# Gensim

**Gensim** is billed as a Natural Language Processing package that does ‘Topic Modeling for Humans’. But it is practically much more than that. It is a leading and a state-of-the-art package for processing texts, working with *word vector models* and for building *topic models*.

But the width and scope of facilities to build and evaluate topic models are unparalleled in gensim, plus many more convenient facilities for text processing.

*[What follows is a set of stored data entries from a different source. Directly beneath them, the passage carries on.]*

/-- POR_N_LOW: POR_N falls for `len` ns: a pulse of 10 us or more resets, one shorter than 1 us does not, and for one between the two the spec
leaves it open: a free value (R527, log 7). -/
def execPorNLow (dt len : Nat) (s : State) : Host.Outcome State Fault Refusal := run dt s fun t =>
  let taken : Bool := len ≥ 10000 || (len ≥ 1000 && freeNat t % 2 == 1)
  let t := if len ≥ 1000 && len < 10000 then t.useFree else t
  if t.code = 0 || !taken then t
  else
    let src := if t.code = 1 then t.power.nextSrc else 1
    let u := t.toReset src false false
    { u with power := { u.power with porRise := t.now + ns len }, pins := { u.pins with porN := false } }

/-- RESET_END: t_por (R523, R527). -/
def execResetEnd (dt : Nat) (s : State) : Host.Outcome State Fault Refusal := run dt s fun t =>
  if t.code != 1 || t.now < t.power.okSince + ms 1 || t.now < t.power.porRise then t
  else { t with pins := { t.pins with porN := true, faultN := true } }.enterBoot t.power.nextSrc 1

/-- PLL_LOCK: the clock monitor is armed; device time starts at 0 after power-on from OFF, resumes with the RTC count, or restarts at 0
(R525, R526). -/
def execPllLock (dt : Nat) (rtc : Option Nat) (s : State) : Host.Outcome State Fault Refusal := run dt s fun t =>
  if t.code != 2 || t.power.pllLocked then t
  else
    let units := if t.dev.coldStart then 0 else match rtc with | some n => t.power.resetTime + n * 156250000 * 1000000000 | none => 0
    { t with
      power := { t.power with pllLocked := true, clkMon := true, pllTryAt := none }
      dev := { t.dev with coldStart := false }
      time := { t.time with units := units, running := true } }

/-- PLL_LOCK_RETRY: boot waits at stage 0x02, with a retry every 10 ms (R525). -/
def execPllLockRetry (dt : Nat) (s : State) : Host.Outcome State Fault Refusal := run dt s fun t =>
  if t.code == 2 && t.dev.stage == 2 && !t.power.pllLocked && t.power.pllTryAt.all (fun a => decide (t.now ≥ a + ms 10)) then
    { t with power := { t.power with pllRetry := t.power.pllRetry + 1, pllTryAt := some t.now } }
  else t

/-- CLOCK_LOSS: fire lines gated, bias at standby, FAULT_N low until RESET ends (R30, R153, R517, R527, R529). -/
def execClockLoss (dt : Nat) (pll : Bool) (s : State) : Host.Outcome State Fault Refusal := run dt s fun t =>
  if !t.power.clkMon || t.code = 0 || t.code = 1 then t
  else
    let u := t.biasStandby.toReset 3 true false
    { u with pins := { u.pins with faultN := false, fireGate := true }, power := { u.power with clkArg := some (b2n pll) } }

/-! The stored configuration (R384, R530 to R532, R537 to R539). -/

/-- Bytes of a configuration image's area (R531). -/
def State.imgArea (s : State) : Nat := (s.flash.size - 0x750000) / 2

/-- A configuration image is valid (R532). -/
def State.imgOk (s : State) (b : Bytes) : Bool :=
  let len := num b 0x0C 4
  slice b 64 64 == compl (slice b 0 64) && num b 0 4 == 0x4746434A && num b 4 2 == 1 && decide (128 ≤ len) && decide (len ≤ s.imgArea)
    && decide (len ≤ b.length) && num b 0x10 4 == (crc32c (slice b 128 (len - 128))).toNat

/-- GEN of a configuration image. -/
def imgGen (b : Bytes) : Nat := num b 8 4
/-- A configuration image. -/
def State.img (s : State) (i : Nat) : Bytes := s.flash.img.getD i []

/-- The image marked for use: the valid one with the higher GEN, image A when they are equal (R532, R545). -/
def State.imgPick (s : State) : Option Nat :=
  if s.imgOk (s.img 0) then
    if s.imgOk (s.img 1) && decide (imgGen (s.img 1) > imgGen (s.img 0)) then some 1 else some 0
  else if s.imgOk (s.img 1) then some 1 else none
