-- ==== Sys2Proof/Machine/Core.lean ====
section
/-! DEFINITION. The machine as the host runs it. -/

def Sys2Proof.core : Host.Core := { State := Sys2Proof.Machine.State, Fault := Sys2Proof.Machine.Fault, Refusal := Sys2Proof.Machine.Refusal, step := Sys2Proof.Machine.step, reset := Sys2Proof.Machine.State.reset }
end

Also, another significant advantage with gensim is: it lets you handle large text files without having to load the entire file in memory.

In [None]:
from gensim import corpora
import gensim.downloader as api
from gensim.utils import simple_preprocess
from gensim.models.word2vec import Word2Vec
from gensim.models.doc2vec import TaggedDocument, Doc2Vec

## Dictionary and Corpus

**Dictionary** is an object that maps each word to a unique id.

The dictionary object is typically used to create a ‘bag of words’ Corpus. It is this Dictionary and the bag-of-words (Corpus) that are used as inputs to topic modeling and other models that Gensim specializes in.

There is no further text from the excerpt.